サイトメガロウイルス肺炎は免疫力低下により発症する日和見感染症に分類されるウイルス肺炎です。
サイトメガロウイルスは幼少時に不顕性感染の形で感染が成立することが多く、感染経路としては、母乳、尿、唾液による水平感染や産道感染、輸血、性行為が報告されています。生涯その宿主に潜伏感染し、免疫抑制状態下で再活性化してサイトメガロウイルス感染症となって種々の病態を引き起こします。

サイトメガロウイルス肺炎の原因

サイトメガロウイルスは、ヒトヘルペスウイルス6やヒトヘルペスウイルス7と同じヘルペスウイルス科βヘルペスウイルス亜科に属する、ヘルペスウイルス科のなかでは最大のウイルスです。
サイトメガロウイルスによる感染症は、血液などの検体から体内にウイルスが同定される状態にあるサイトメガロウイルス感染と、臓器障害など臨床症状を伴うサイトメガロウイルス感染症に分類されます。活動的なサイトメガロウイルス感染を示す所見は以下のとおりです。

  • サイトメガロウイルスの分離・同定
  • サイトメガロウイルス抗原陽性多形核白血球の検出(サイトメガロウイルス抗原血症)
  • 標準化定量PCRによるサイトメガロウイルスDNAの検出
  • 細胞・組織病理学的にサイトメガロウイルス感染細胞の証明

サイトメガロウイルス感染はサイトメガロウイルス感染症の前段階ですが、サイトメガロウイルス感染がすべてサイトメガロウイルス感染症に移行するわけではありません。
乳幼児期にサイトメガロウイルス感染を受けずに成人となる方が増えたため、サイトメガロウイルス抗体の陽性率は日本の妊娠可能な女性において70%と報告されており低下傾向です。そのため先天性サイトメガロウイルス感染症患児を出産する頻度が増加することが懸念されています。
臓器移植や悪性腫瘍の治療のために免疫抑制剤の投与を受けている患者さんや、先天性免疫不全患者さんや、後天性免疫不全症候群(acquired immuno deficiency syndrome:AIDS)患者さんなどの免疫不全状態の方におけるサイトメガロウイルス感染症のほとんどは、体内に潜伏感染していたサイトメガロウイルスの再活性化が原因です。

サイトメガロウイルス肺炎の前兆や初期症状について

固形臓器移植後の免疫不全患者さんでは、移植後1〜3ヶ月でサイトメガロウイルス感染症が起こりやすく、重症化しやすいと報告されています。免疫不全患者さんにおけるサイトメガロウイルス感染症では肺炎が多く認められますが、網膜炎、腸炎、肝炎、脳炎としても発症することがあります。
サイトメガロウイルス肺炎の症状としては発熱、乾性咳嗽、呼吸困難が認められますが非特異的です。また、副腎皮質ステロイド投与を受けている場合には発熱などの症状を伴わないこともあり注意が必要です。
このような症状を認めた際には、免疫抑制剤の投与を受けている患者さん、先天性免疫不全患者さん、後天性免疫不全症候群患者さんなどではまず定期通院している病院・クリニックを受診してください。
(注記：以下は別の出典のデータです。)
theorem State.withoutSig_mem (s : State) : s.withoutSig.mem = s.mem := rfl
theorem State.withoutSig_dev (s : State) : s.withoutSig.dev = s.dev := rfl
theorem State.withoutSig_img (s : State) : s.withoutSig.img = s.img := rfl
theorem State.withoutSig_flash (s : State) : s.withoutSig.flash = s.flash := rfl
theorem State.withoutSig_rec_ (s : State) : s.withoutSig.rec' = s.rec' := rfl
theorem State.withoutSig_time (s : State) : s.withoutSig.time = s.time := rfl
theorem State.withoutSig_net (s : State) : s.withoutSig.net = s.net := rfl
theorem State.withoutSig_cam (s : State) : s.withoutSig.cam = s.cam := rfl
theorem State.withoutSig_sched (s : State) : s.withoutSig.sched = s.sched := rfl
theorem State.withoutSig_ledg (s : State) : s.withoutSig.ledg = s.ledg := rfl
theorem State.withoutSig_motion (s : State) : s.withoutSig.motion = s.motion := rfl
theorem State.withoutSig_field (s : State) : s.withoutSig.field = s.field := rfl
theorem State.withoutSig_cap (s : State) : s.withoutSig.cap = s.cap := rfl
theorem State.withoutSig_train (s : State) : s.withoutSig.train = s.train := rfl
theorem State.withoutSig_backup (s : State) : s.withoutSig.backup = s.backup := rfl
theorem State.withoutSig_boot (s : State) : s.withoutSig.boot = s.boot := rfl
theorem State.withoutSig_sec (s : State) : s.withoutSig.sec = s.sec := rfl
theorem State.withoutSig_lanes (s : State) : s.withoutSig.lanes = s.lanes := rfl
theorem State.withoutSig_mc (s : State) : s.withoutSig.mc = s.mc := rfl
theorem State.withoutSig_free (s : State) : s.withoutSig.free = s.free := rfl
theorem State.withoutSig_pending (s : State) : s.withoutSig.pending = s.pending := rfl
theorem State.withoutSig_withoutDone (s : State) : s.withoutSig.withoutDone = s.withoutDone := rfl

theorem State.withoutDone_dev (s : State) : s.withoutDone.dev = s.dev := rfl
theorem State.withoutDone_img (s : State) : s.withoutDone.img = s.img := rfl
theorem State.withoutDone_flash (s : State) : s.withoutDone.flash = s.flash := rfl
theorem State.withoutDone_time (s : State) : s.withoutDone.time = s.time := rfl
theorem State.withoutDone_net (s : State) : s.withoutDone.net = s.net := rfl
theorem State.withoutDone_cam (s : State) : s.withoutDone.cam = s.cam := rfl
theorem State.withoutDone_sched (s : State) : s.withoutDone.sched = s.sched := rfl
theorem State.withoutDone_ledg (s : State) : s.withoutDone.ledg = s.ledg := rfl
theorem State.withoutDone_motion (s : State) : s.withoutDone.motion = s.motion := rfl
theorem State.withoutDone_field (s : State) : s.withoutDone.field = s.field := rfl
theorem State.withoutDone_cap (s : State) : s.withoutDone.cap = s.cap := rfl
theorem State.withoutDone_train (s : State) : s.withoutDone.train = s.train := rfl
theorem State.withoutDone_backup (s : State) : s.withoutDone.backup = s.backup := rfl
theorem State.withoutDone_boot (s : State) : s.withoutDone.boot = s.boot := rfl
theorem State.withoutDone_sec (s : State) : s.withoutDone.sec = s.sec := rfl
theorem State.withoutDone_lanes (s : State) : s.withoutDone.lanes = s.lanes := rfl
theorem State.withoutDone_free (s : State) : s.withoutDone.free = s.free := rfl
theorem State.withoutDone_pending (s : State) : s.withoutDone.pending = s.pending := rfl

/-! ### The operations -/

@[simp] theorem State.setStored_withoutRegs (s : State) (r : RN) (ix : List Nat) (v : Word) :
    (s.setStored r ix v).withoutRegs = s.withoutRegs := rfl

@[simp] theorem State.setStored_withoutLog (s : State) (r : RN) (ix : List Nat) (v : Word) : (s.setStored r ix v).withoutLog = s.withoutLog :=
  (State.withoutRegs_withoutLog _).symm.trans
    ((congrArg State.withoutLog (s.setStored_withoutRegs r ix v)).trans (State.withoutRegs_withoutLog s))
@[simp] theorem State.setStored_withoutStore (s : State) (r : RN) (ix : List Nat) (v : Word) : (s.setStored r ix v).withoutStore = s.withoutStore :=
  (State.withoutRegs_withoutStore _).symm.trans
    ((congrArg State.withoutStore (s.setStored_withoutRegs r ix v)).trans (State.withoutRegs_withoutStore s))
@[simp] theorem State.setStored_withoutSig (s : State) (r : RN) (ix : List Nat) (v : Word) : (s.setStored r ix v).withoutSig = s.withoutSig :=
  (State.withoutRegs_withoutSig _).symm.trans
    ((congrArg State.withoutSig (s.setStored_withoutRegs r ix v)).trans (State.withoutRegs_withoutSig s))
@[simp] theorem State.setStored_withoutDone (s : State) (r : RN) (ix : List Nat) (v : Word) : (s.setStored r ix v).withoutDone = s.withoutDone :=
  (State.withoutRegs_withoutDone _).symm.trans
    ((congrArg State.withoutDone (s.setStored_withoutRegs r ix v)).trans (State.withoutRegs_withoutDone s))
@[simp] theorem State.setStored_mem (s : State) (r : RN) (ix : List Nat) (v : Word) : (s.setStored r ix v).mem = s.mem :=
  (State.withoutRegs_mem _).symm.trans ((congrArg State.mem (s.setStored_withoutRegs r ix v)).trans (State.withoutRegs_mem s))
@[simp] theorem State.setStored_dev (s : State) (r : RN) (ix : List Nat) (v : Word) : (s.setStored r ix v).dev = s.dev :=
  (State.withoutRegs_dev _).symm.trans ((congrArg State.dev (s.setStored_withoutRegs r ix v)).trans (State.withoutRegs_dev s))
@[simp] theorem State.setStored_img (s : State) (r : RN) (ix : List Nat) (v : Word) : (s.setStored r ix v).img = s.img :=
  (State.withoutRegs_img _).symm.trans ((congrArg State.img (s.setStored_withoutRegs r ix v)).trans (State.withoutRegs_img s))
@[simp] theorem State.setStored_flash (s : State) (r : RN) (ix : List Nat) (v : Word) : (s.setStored r ix v).flash = s.flash :=
  (State.withoutRegs_flash _).symm.trans ((congrArg State.flash (s.setStored_withoutRegs r ix v)).trans (State.withoutRegs_flash s))
@[simp] theorem State.setStored_host (s : State) (r : RN) (ix : List Nat) (v : Word) : (s.setStored r ix v).host = s.host :=
  (State.withoutRegs_host _).symm.trans ((congrArg State.host (s.setStored_withoutRegs r ix v)).trans (State.withoutRegs_host s))
@[simp] theorem State.setStored_rec_ (s : State) (r : RN) (ix : List Nat) (v : Word) : (s.setStored r ix v).rec' = s.rec' :=
  (State.withoutRegs_rec_ _).symm.trans ((congrArg State.rec' (s.setStored_withoutRegs r ix v)).trans (State.withoutRegs_rec_ s))
@[simp] theorem State.setStored_time (s : State) (r : RN) (ix : List Nat) (v : Word) : (s.setStored r ix v).time = s.time :=
  (State.withoutRegs_time _).symm.trans ((congrArg State.time (s.setStored_withoutRegs r ix v)).trans (State.withoutRegs_time s))
@[simp] theorem State.setStored_net (s : State) (r : RN) (ix : List Nat) (v : Word) : (s.setStored r ix v).net = s.net :=
  (State.withoutRegs_net _).symm.trans ((congrArg State.net (s.setStored_withoutRegs r ix v)).trans (State.withoutRegs_net s))
@[simp] theorem State.setStored_cam (s : State) (r : RN) (ix : List Nat) (v : Word) : (s.setStored r ix v).cam = s.cam :=
  (State.withoutRegs_cam _).symm.trans ((congrArg State.cam (s.setStored_withoutRegs r ix v)).trans (State.withoutRegs_cam s))
@[simp] theorem State.setStored_sched (s : State) (r : RN) (ix : List Nat) (v : Word) : (s.setStored r ix v).sched = s.sched :=
  (State.withoutRegs_sched _).symm.trans ((congrArg State.sched (s.setStored_withoutRegs r ix v)).trans (State.withoutRegs_sched s))
@[simp] theorem State.setStored_ledg (s : State) (r : RN) (ix : List Nat) (v : Word) : (s.setStored r ix v).ledg = s.ledg :=
  (State.withoutRegs_ledg _).symm.trans ((congrArg State.ledg (s.setStored_withoutRegs r ix v)).trans (State.withoutRegs_ledg s))
@[simp] theorem State.setStored_motion (s : State) (r : RN) (ix : List Nat) (v : Word) : (s.setStored r ix v).motion = s.motion :=
  (State.withoutRegs_motion _).symm.trans ((congrArg State.motion (s.setStored_withoutRegs r ix v)).trans (State.withoutRegs_motion s))
@[simp] theorem State.setStored_field (s : State) (r : RN) (ix : List Nat) (v : Word) : (s.setStored r ix v).field = s.field :=
  (State.withoutRegs_field _).symm.trans ((congrArg State.field (s.setStored_withoutRegs r ix v)).trans (State.withoutRegs_field s))
@[simp] theorem State.setStored_cap (s : State) (r : RN) (ix : List Nat) (v : Word) : (s.setStored r ix v).cap = s.cap :=
  (State.withoutRegs_cap _).symm.trans ((congrArg State.cap (s.setStored_withoutRegs r ix v)).trans (State.withoutRegs_cap s))
@[simp] theorem State.setStored_train (s : State) (r : RN) (ix : List Nat) (v : Word) : (s.setStored r ix v).train = s.train :=
  (State.withoutRegs_train _).symm.trans ((congrArg State.train (s.setStored_withoutRegs r ix v)).trans (State.withoutRegs_train s))
@[simp] theorem State.setStored_backup (s : State) (r : RN) (ix : List Nat) (v : Word) : (s.setStored r ix v).backup = s.backup :=
  (State.withoutRegs_backup _).symm.trans ((congrArg State.backup (s.setStored_withoutRegs r ix v)).trans (State.withoutRegs_backup s))
@[simp] theorem State.setStored_boot (s : State) (r : RN) (ix : List Nat) (v : Word) : (s.setStored r ix v).boot = s.boot :=
  (State.withoutRegs_boot _).symm.trans ((congrArg State.boot (s.setStored_withoutRegs r ix v)).trans (State.withoutRegs_boot s))
@[simp] theorem State.setStored_sec (s : State) (r : RN) (ix : List Nat) (v : Word) : (s.setStored r ix v).sec = s.sec :=
  (State.withoutRegs_sec _).symm.trans ((congrArg State.sec (s.setStored_withoutRegs r ix v)).trans (State.withoutRegs_sec s))
@[simp] theorem State.setStored_lanes (s : State) (r : RN) (ix : List Nat) (v : Word) : (s.setStored r ix v).lanes = s.lanes :=
  (State.withoutRegs_lanes _).symm.trans ((congrArg State.lanes (s.setStored_withoutRegs r ix v)).trans (State.withoutRegs_lanes s))
@[simp] theorem State.setStored_mc (s : State) (r : RN) (ix : List Nat) (v : Word) : (s.setStored r ix v).mc = s.mc :=
  (State.withoutRegs_mc _).symm.trans ((congrArg State.mc (s.setStored_withoutRegs r ix v)).trans (State.withoutRegs_mc s))
@[simp] theorem State.setStored_free (s : State) (r : RN) (ix : List Nat) (v : Word) : (s.setStored r ix v).free = s.free :=
  (State.withoutRegs_free _).symm.trans ((congrArg State.free (s.setStored_withoutRegs r ix v)).trans (State.withoutRegs_free s))
@[simp] theorem State.setStored_out (s : State) (r : RN) (ix : List Nat) (v : Word) : (s.setStored r ix v).out = s.out :=
  (State.withoutRegs_out _).symm.trans ((congrArg State.out (s.setStored_withoutRegs r ix v)).trans (State.withoutRegs_out s))
@[simp] theorem State.setStored_pending (s : State) (r : RN) (ix : List Nat) (v : Word) : (s.setStored r ix v).pending = s.pending :=
  (State.withoutRegs_pending _).symm.trans ((congrArg State.pending (s.setStored_withoutRegs r ix v)).trans (State.withoutRegs_pending s))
免疫不全を指摘されていない方の場合は、症状だけでサイトメガロウイルス肺炎を鑑別に挙げることは困難ですが、乾性咳嗽、呼吸困難といった呼吸器症状を認めることが多いため呼吸器内科を受診してください。

サイトメガロウイルス肺炎の検査・診断

サイトメガロウイルス感染症患者さんの血液検査では白血球減少症、血小板減少症などの骨髄抑制所見、異型リンパ球の出現、低蛋白血症などが認められます。
サイトメガロウイルス肺炎では胸部X線写真や胸部CT検査で肺にモザイク状のすりガラス影、浸潤影、散在する境界不明瞭な小結節影を呈することが特徴的と報告されています。
サイトメガロウイルス肺炎を診断するためにはサイトメガロウイルスの検出が必要であり、日本ではサイトメガロウイルスpp65抗原(C7-HRP)検査とサイトメガロウイルス特異的IgM抗体検査が行われています。サイトメガロウイルスpp65抗原(C7-HRP)検査ではサイトメガロウイルス抗原陽性細胞が末梢血多形核白血球中にどれだけ存在するかの定量検出が可能であり、抗ウイルス薬の適応判断や治療効果判定に有用であり、実臨床で頻用されています。
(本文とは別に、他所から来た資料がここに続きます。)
-- ==== Sys2Proof/Tests/Slice0.lean ====
section
/-! SUPPORT. The model's own tests: terms that are no commands, entries of rings written out byte by byte, one
step of commands on small states, and for the statements of Certificates/Slice0 states that meet their hypotheses. -/

set_option Elab.async false

namespace Sys2Proof.Tests

open Sys2Proof Sys2Proof.Machine

/-! ### Small states -/

/-- Bytes of a length, zero but at the places named. -/
def bytesWith (n : Nat) (l : List (Nat × Nat)) : Bytes :=
  (List.range n).map fun i => BitVec.ofNat 8 ((l.lookup i).getD 0)

/-- A record of a KIND and INDEX with the bytes named. -/
def record (kind index : Nat) (l : List (Nat × Nat)) : Bytes := bytesWith 64 ((0, kind) :: (1, index) :: l)

/-- An image with the sections named: TYPE, payload, ENTRY_COUNT. -/
def imageWith (l : List (Nat × Bytes × Nat)) : Image :=
  { half := 0, header := bytesWith 128 []
    secs := (List.range 15).map fun t => ((l.lookup (t + 1)).map Prod.fst).getD []
    counts := (List.range 15).map fun t => ((l.lookup (t + 1)).map Prod.snd).getD 0, digest := bytesWith 64 [] }

/-- Seat 0 is connected with Bus Master Enable, and its ring 0 of 64 entries is enabled in device memory. -/
def up : State :=
  (({ State.reset with dev := .idle } : State).setReg .seatStatus [0] 0x11).setReg .ringCfg [0, 0] 0x19

/-- The same device with a running image. -/
def running (i : Image) : State := { up with dev := .running, img := { up.img with running := some i } }

/-- The same device in recovery mode. -/
def recovery : State := { up with dev := .recovery }

def hdr : Hdr := ⟨0, 0, 7, false, false, 0, false⟩
def hdrOver : Hdr := { hdr with override := true }
def hdrLate : Hdr := { hdr with launch := 0 }
def hdrNext : Hdr := { hdr with launch := BitVec.allOnes 64 }
def cref : CmdRef := ⟨0, 0, 0, 7, 1, 0, false⟩

/-- A stream of 16 columns and one component that has no line yet. -/
def layout : StreamLayout :=
  { base := 0x700000000, size := 0x200000, statOff := 0x10000, rawOff := 0x20000, corrOff := 0x40000
    rawLineBytes := 64, corrLineBytes := 64, laneRowBytes := 64, corrSlots := 16, winOff := 0, winRows := 4 }

/-- A stream on connection 0 of port 0, of 16 columns of one byte and blocks of 8 lines. -/
def streamCfg : Bytes :=
  bytesWith 64 [(2, 1), (4, 1), (8, 16), (0xC, 8), (0x10, 64), (0x18, 1), (0x1A, 16), (0x1E, 4)]
def stream0 : Stream := { cfg := streamCfg, lp := none, layout := layout, imageGen := 0 }
/-- The same stream through pipe 0 in line. -/
def pipedCfg : Bytes :=
  bytesWith 64 [(2, 1), (4, 1), (7, 1), (8, 16), (0xC, 8), (0x10, 64), (0x18, 1), (0x1A, 16), (0x1E, 4)]
def piped : Stream := { stream0 with cfg := pipedCfg }
def bare : Image := imageWith []
def withStream (s : State) (x : Stream) : State := { s with cam := { s.cam with streams := [(0, x)] } }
またサイトメガロウイルス肺炎の診断にあたっては病理学的にサイトメガロウイルスが証明され、ほかの感染症が否定されることが望ましいため、可能であれば気管支鏡検査外科的肺生検が行われます。サイトメガロウイルス肺炎では気管支肺胞洗浄液や肺組織中に、サイトメガロウイルスに特徴的な封入体が認められます。またサイトメガロウイルス肺炎では、気管支肺胞洗浄液を用いての核酸増幅(polymerase chain reaction:PCR)法でサイトメガロウイルスDNAが検出されることがありますが、確定診断とはなりません。

サイトメガロウイルス肺炎の治療

サイトメガロウイルス肺炎の治療には抗ウイルス薬であるガンシクロビル、バルガンシクロビルが用いられます。さらにガンシクロビルに加えて高用量免疫グロブリンが併用されることもあります。

ガンシクロビル

ガンシクロビルは初期投与量として1回につき体重1kgあたり5mgを1日2回点滴静注し、14日間投与します。初期投与量で十分な治療効果が得られない場合には、14日間を過ぎても初期投与量での投与継続が検討されます。維持療法が必要な場合には、1回につき体重1kgあたり5mgを1日1回点滴静注し週7日間投与するか、1回につき体重1kgあたり6mgを1日1回点滴静注し週5日間投与します。維持療法中にサイトメガロウイルス肺炎の再燃が認められた場合には、初期投与量への増量が検討されます。
ガンシクロビルの副作用としては白血球減少症、貧血、血小板減少症などの骨髄抑制、腎機能障害、膵炎、深在性血栓性静脈炎、痙攣、精神病性障害などの神経障害が報告されています。副作用のなかで頻度が高いのは白血球減少症であり、ガンシクロビルの減量や投与中止、あるいは顆粒球コロニー形成刺激因子(granulocyte colony stimulating factor:G-CSF)製剤の投与が検討されます。また重症貧血、重症血小板減少症を認めた場合には輸血も考慮されます。ガンシクロビルは好中球数 500/μL未満または血小板数25000/μL未満など著しい骨髄抑制が認められるには投与禁忌となることに注意が必要です。また腎機能障害の程度に応じて減量が必要となります。

バルガンシクロビル

バルガンシクロビルはガンシクロビルのL-バリンエステル体で、体内に吸収されてただちにガンシクロビルへと変換されます。初期投与量として1回900mgを1日2回食後に内服し、最大21日間投与します。維持治療は1回900mgを1日1回食後に内服します。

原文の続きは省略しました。